The answer to the first question was a tentative yes, with Ahmed carrying the ball a career-high 15 times, though he only finished with 44 yards. For the answer to the second, let’s go to the tape.
Fourth-and-2, ball on the EWU 23-yard line, 10:31 remaining the first quarter
Chris Petersen is rolling the dice on his very first possession of the season, passing up a 40-yard field goal, and he’s doing it out of the wildcat.
There are three running backs in the formation: Redshirt freshman Richard Newton, set up to take the snap, junior Kamari Pleasant, lined up next to him as a blocker, and Ahmed, down at the bottom of the formation.
One of those three is a redshirt freshman who has never carried the ball before in a college game. Another is a man who played as a true freshman and is going to be tasked with taking the lead in replacing Myles Gaskin. And the Eagles know which one is which.
Ahmed comes across the formation, and at the snap, right guard Jaxson Kirkland pulls to the left side, with center Nick Harris and left guard Luke Wattenberg blocking down on their respective defensive linemen. Eastern is expecting a jet sweep, and the Huskies look like they’re running one. But instead, Newton keeps it and runs right up the gut.
There are three middle linebackers and a safety who have a hope of making a play. The safety, Anthany Smith (No. 29) crashes to the outside to keep leverage on Ahmed.
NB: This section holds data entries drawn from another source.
/-- A copy has ended: a CANCEL that arrived meanwhile takes effect (R278), and a closing session goes where no boundary is to come (R36, R357). -/
def State.copyEnded (s : State) (e : Nat) : State :=
  let x := s.entry e
  let t := if x.wish = .cancel ∧ x.state ≠ .free then s.endEntry e finCancelled false else s
  match s.entryJob x with
  | some (n, _) => if ((s.sessions.find x.session).map (·.closing)).getD false && !t.stepRuns n then t.closeSessions n else t
  | none => t

/-- Time to live of a PAUSE in AOCLK ticks. -/
def ttlTicks (ms : Nat) : Nat := 25000 * ms

/-- CELLAR_COPY_OUT: the committed pages are in the Cellar, all pages return to the pool, and the entry is PAUSED until EXPIRY; a copy that
fails ends it (R290). -/
def execCellarCopyOut (e : Nat) (ok : Bool) (s : State) : Res :=
  let x := s.entry e
  match s.sessions.find x.session with
  | none => .next s
  | some q =>
    if x.state ≠ .pausing then .next s
    else
      let one : Option (List Word32 × State) → Nat → Option (List Word32 × State) := fun a i =>
        a.bind fun p => (p.2.pageOut x q i).map fun r => (p.1 ++ [r.1], r.2)
      match (List.range x.usedPages).foldl one (if ok then some ([], s) else none) with
      | none => .next ((s.cellarFails e).copyEnded e)
      | some (crcs, t) =>
        let ttl := match x.wish with
          | .pause ms => ms
          | _ => 0
        .next ((t.modEntry e fun y =>
          { y with state := .paused, pages := [], crcs := crcs, expiry := s.clock + BitVec.ofNat 64 (ttlTicks ttl)
                   wish := if x.wish = .cancel then .cancel else .none }).copyEnded e)

/-- CELLAR_COPY_IN: the pages are back and checked, and the entry is QUEUED, unless its deadline has passed; a copy that fails ends it (R286,
R290). -/
def execCellarCopyIn (e : Nat) (ok : Bool) (s : State) : Res :=
  let x := s.entry e
  match s.sessions.find x.session with
  | none => .next s
  | some q =>
    if x.state ≠ .resuming then .next s
    else
      match (List.range x.usedPages).foldl (fun a i => a.bind fun t => t.pageIn x q i) (if ok then some s else none) with
      | none => .next ((s.cellarFails e).copyEnded e)
      | some t =>
        let u := t.modEntry e fun y => { y with state := .queued, crcs := [], cellarOff := 0 }
        if t.pastDeadline x then .next ((u.endEntry e finMissed false).copyEnded e) else .next (u.copyEnded e)

/-- EXPIRY: a PAUSED entry whose EXPIRY is reached ends EXPIRED (R290). -/
def execExpiry (e : Nat) (s : State) : Res :=
  let x := s.entry e
  if x.state = .paused ∧ x.expiry.toNat ≤ s.clock.toNat then .next ((s.endEntry e finExpired false).copyEnded e) else .next s

end Sys2Proof.Machine
end

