/-- ADMIT_BEGIN (R353). -/
def execAdmitBegin (k hint : Nat) (s : State) : Res :=
  s.command k 0x0201 fun c => s.withJournal fun s =>
    let id := c.arg 0
    let bytes := c.arg 1
    let mirror := bitAt (c.arg 2) 0
    if 2 ≤ c.arg 2 ∨ id = 0 ∨ 2 ^ 32 ≤ id ∨ bytes = 0 ∨ bytes % 2048 ≠ 0 then refuse s stArg
    else if (s.tensors.find id).isSome then refuse s stState
    else if 64 ≤ (s.tensors.cells.filter fun t => !t.2.admitted).length then refuse s stBusy
    else
      let used := s.pagesInUse
      match s.allocView used (ceilDiv bytes pageBytes) hint with
      | none => refuse s stNoMemory
      | some ps =>
        match (if mirror then s.allocMirror hint (ps.map viewPage ++ used) ps else some []) with
        | none => refuse s stNoMemory
        | some ms =>
          let t : Tensor := { bytes := bytes, mirror := mirror, pages := ps, mirrorPages := ms, bits := [], admitted := false, maps := [] }
          done { s with tensors := s.tensors.set id t } t.chunks

/-- A tensor's journal record, or the status of there being none. -/
def State.forTensor (s : State) (id : Nat) (admitted : Bool) (f : Tensor → Reply) : Reply :=
  match s.tensors.find id with
  | none => refuse s stNotFound
  | some t => if t.admitted = admitted then f t else refuse s stState

/-- Bytes of a tensor written to one of its copies in runs of at most one 2 KiB block, which clears the poison of the blocks covered (R209). -/
def State.tensorWrite (s : State) (t : Tensor) (mirror : Bool) (off : Nat) (d : List Byte) : State :=
  (runsOf off d.length).foldl (fun u r =>
    (u.store (u.tensorAddr t mirror r.1) (slice d (r.1 - off) r.2) .plain false)) s

/-- Bytes of a tensor and of its mirror written. -/
def State.tensorPut (s : State) (t : Tensor) (off : Nat) (d : List Byte) : State :=
  let u := s.tensorWrite t false off d
  if t.mirror then u.tensorWrite t true off d else u

/-- ADMIT_DATA: a chunk is read, checked and written, and then its bit is set (R353, R384). -/
def execAdmitData (k : Nat) (s : State) : Res :=
  s.command k 0x0202 fun c => s.withJournal fun s => s.forTensor (c.arg 0) false fun t =>
    let i := c.arg 1
    if t.chunks ≤ i ∨ 2 ^ 32 ≤ c.arg 3 then refuse s stArg
    else
      match s.hostRead (c.arg 2) (t.chunkLen i) with
      | none => refuse s stIo
      | some d =>
        if crc32c d ≠ c.arg 3 then refuse s stDataCrc
        else
          let u := s.tensorPut t (i * chunkBytes) d
          done { u with tensors := u.tensors.set (c.arg 0) { t with bits := setInsert t.bits i } } 0

/-- ADMIT_END: STATE while any bit is clear (R353). -/
def execAdmitEnd (k : Nat) (s : State) : Res :=
  s.command k 0x0203 fun c => s.withJournal fun s => s.forTensor (c.arg 0) false fun t =>
    if t.bits.length < t.chunks then refuse s stState else done { s with tensors := s.tensors.set (c.arg 0) { t with admitted := true } } 0

/-- The bitmap of chunks, ceil (chunks / 8) bytes (R353). -/
def Tensor.bitmap (t : Tensor) : List Byte := toBytes (ceilDiv t.chunks 8) (t.bits.foldl (fun n i => n + 2 ^ i) 0)

/-- ADMIT_RESUME gives the bitmap and the first clear bit (R353). -/
def execAdmitResume (k : Nat) (s : State) : Res :=
  s.command k 0x0204 fun c => s.withJournal fun s => s.forTensor (c.arg 0) false fun t =>
    answer s (c.arg 1) t.bitmap (((List.range t.chunks).find? fun i => !t.bits.contains i).getD t.chunks)

/-- ADMIT_ABORT gives the journal record and the pages back (R353). -/
def execAdmitAbort (k : Nat) (s : State) : Res :=
  s.command k 0x0205 fun c => s.withJournal fun s => s.forTensor (c.arg 0) false fun _ => done { s with tensors := s.tensors.del (c.arg 0) } 0

/-- WEIGHT_MAP: an admitted tensor is mapped with W = 0 (R199, R353). -/
def execWeightMap (k : Nat) (s : State) : Res :=
  s.command k 0x0206 fun c =>
    let hh := c.arg 1
    if s.isOpen hh = false then refuse s stNotFound
    else s.forTensor (c.arg 0) true fun t =>
      if t.maps.any fun m => m.1 == hh then refuse s stState
      else if s.unmapped hh (c.arg 2) t.pages.length = false then refuse s stArg
      else
        let u := s.mapPages hh (c.arg 2) (t.pages.map fun p => pteWord false false 0 (viewPage p))
        done { u with tensors := u.tensors.set (c.arg 0) { t with maps := t.maps ++ [(hh, c.arg 2)] } } t.pages.length

/-- WEIGHT_UNMAP (R353). -/
def execWeightUnmap (k : Nat) (s : State) : Res :=
  s.command k 0x0207 fun c =>
    match s.tensors.find (c.arg 0) with
    | none => refuse s stNotFound
    | some t =>
      match t.maps.find? fun m => m.1 == c.arg 1 with
      | none => refuse s stNotFound
      | some m =>
        let n := t.pages.length
        let u := s.mapPages m.1 m.2 (List.replicate n 0)
        done { u with tensors := u.tensors.set (c.arg 0) { t with maps := t.maps.erase m } } 0

/-- WEIGHT_FREE: STATE while any household maps the tensor (R353). -/
def execWeightFree (k : Nat) (s : State) : Res :=
  s.command k 0x0208 fun c => s.forTensor (c.arg 0) true fun t =>
    if t.maps.isEmpty then done { s with tensors := s.tensors.del (c.arg 0), reload := s.reload.filter fun r => r.1 != c.arg 0 } 0
    else refuse s stState

/-- Whether a replay runs of a job whose household maps a tensor: a reload waits for it (R396). -/
def State.replayRuns (s : State) (t : Tensor) : Bool :=
  s.jobs.cells.any fun c => c.2.live && c.2.serving.active && c.2.serving.replay && t.maps.any fun m => m.1 == c.2.household

/-- The effect of BLOCK_RELOAD. -/
def State.blockReload (s : State) (c : Command) : Reply :=
  s.forTensor (c.arg 0) true fun t =>
    let off := c.arg 1
    if off % 2048 ≠ 0 ∨ t.bytes ≤ off then refuse s stArg
    else
      match s.hostRead (c.arg 2) 2048 with
      | none => refuse s stIo
      | some d =>
        let a := s.tensorAddr t false off
        let bad := s.blkPoison.contains (a / 2048) || (t.mirror && s.blkPoison.contains (s.tensorAddr t true off / 2048))
        let u := s.tensorPut t off d
        done (if bad then u.blockRestored (c.arg 0) off a else u) 0

/-- BLOCK_RELOAD: the block and its mirror are written whole, which clears the poison (R354); it waits for a replay that reads the tensor
(R396). -/
def execBlockReload (k : Nat) (s : State) : Res :=
  match (s.postbox k).cur with
  | none => .next s
  | some c =>
    if ((s.tensors.find (c.arg 0)).map s.replayRuns).getD false = true ∧ c.opcode = 0x0209 then .next s else s.command k 0x0209 s.blockReload

end Sys2Proof.Machine
end

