-- ==== Sys2Proof/Machine/Step.lean ====
section
/-! DEFINITION. One step: the command at the front of the queue, or a tick of time when none waits. -/

namespace Sys2Proof.Machine

/-- Take the command at the front of the queue and run it with the queue's rest; on an empty queue let one AOCLK tick
pass (log entry 11). -/
def step (s : State) : Host.Outcome State Fault Refusal :=
  match s.pending with
  | [] => .next s.tick
  | c :: rest => exec c { s with pending := rest }

/-- The state with the command that a table word spells at the front of the queue; unchanged where the word spells none. -/
def State.withFetchWord (s : State) (nbits w : Nat) : State :=
  match decodeTableWord nbits w with
  | some c => { s with pending := c :: s.pending }
  | none => s

end Sys2Proof.Machine
end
The strongside linebacker does the same. That leaves the middle linebacker, Jack Sendelbach (No. 8) and the weakside linebacker, Chris Ojoh (No. 58).
Ojoh tries to keep his eyes on Newton, but ends up on the wrong side of the logjam at the line of scrimmage, and doesn’t have time to recover. Sendelbach takes a couple steps to his right, still looking for the sweep, and that gives left tackle Trey Adams enough time to get downfield and put a block on him.
By the time Newton hits the line of scrimmage, nobody is even close to him. Pleasant doesn’t even have anyone to block; he actually ends up hitting Newton as they get to the hole together.
Newton ended up going for a game-high 91 yards on 12 carries, getting more rushes than Pleasant and Sean McGrew combined. It’s way too early to say whether the redshirt freshman is going to become Washington’s No. 2 back, but it is interesting to see the coaching staff give him so many chances in his first game.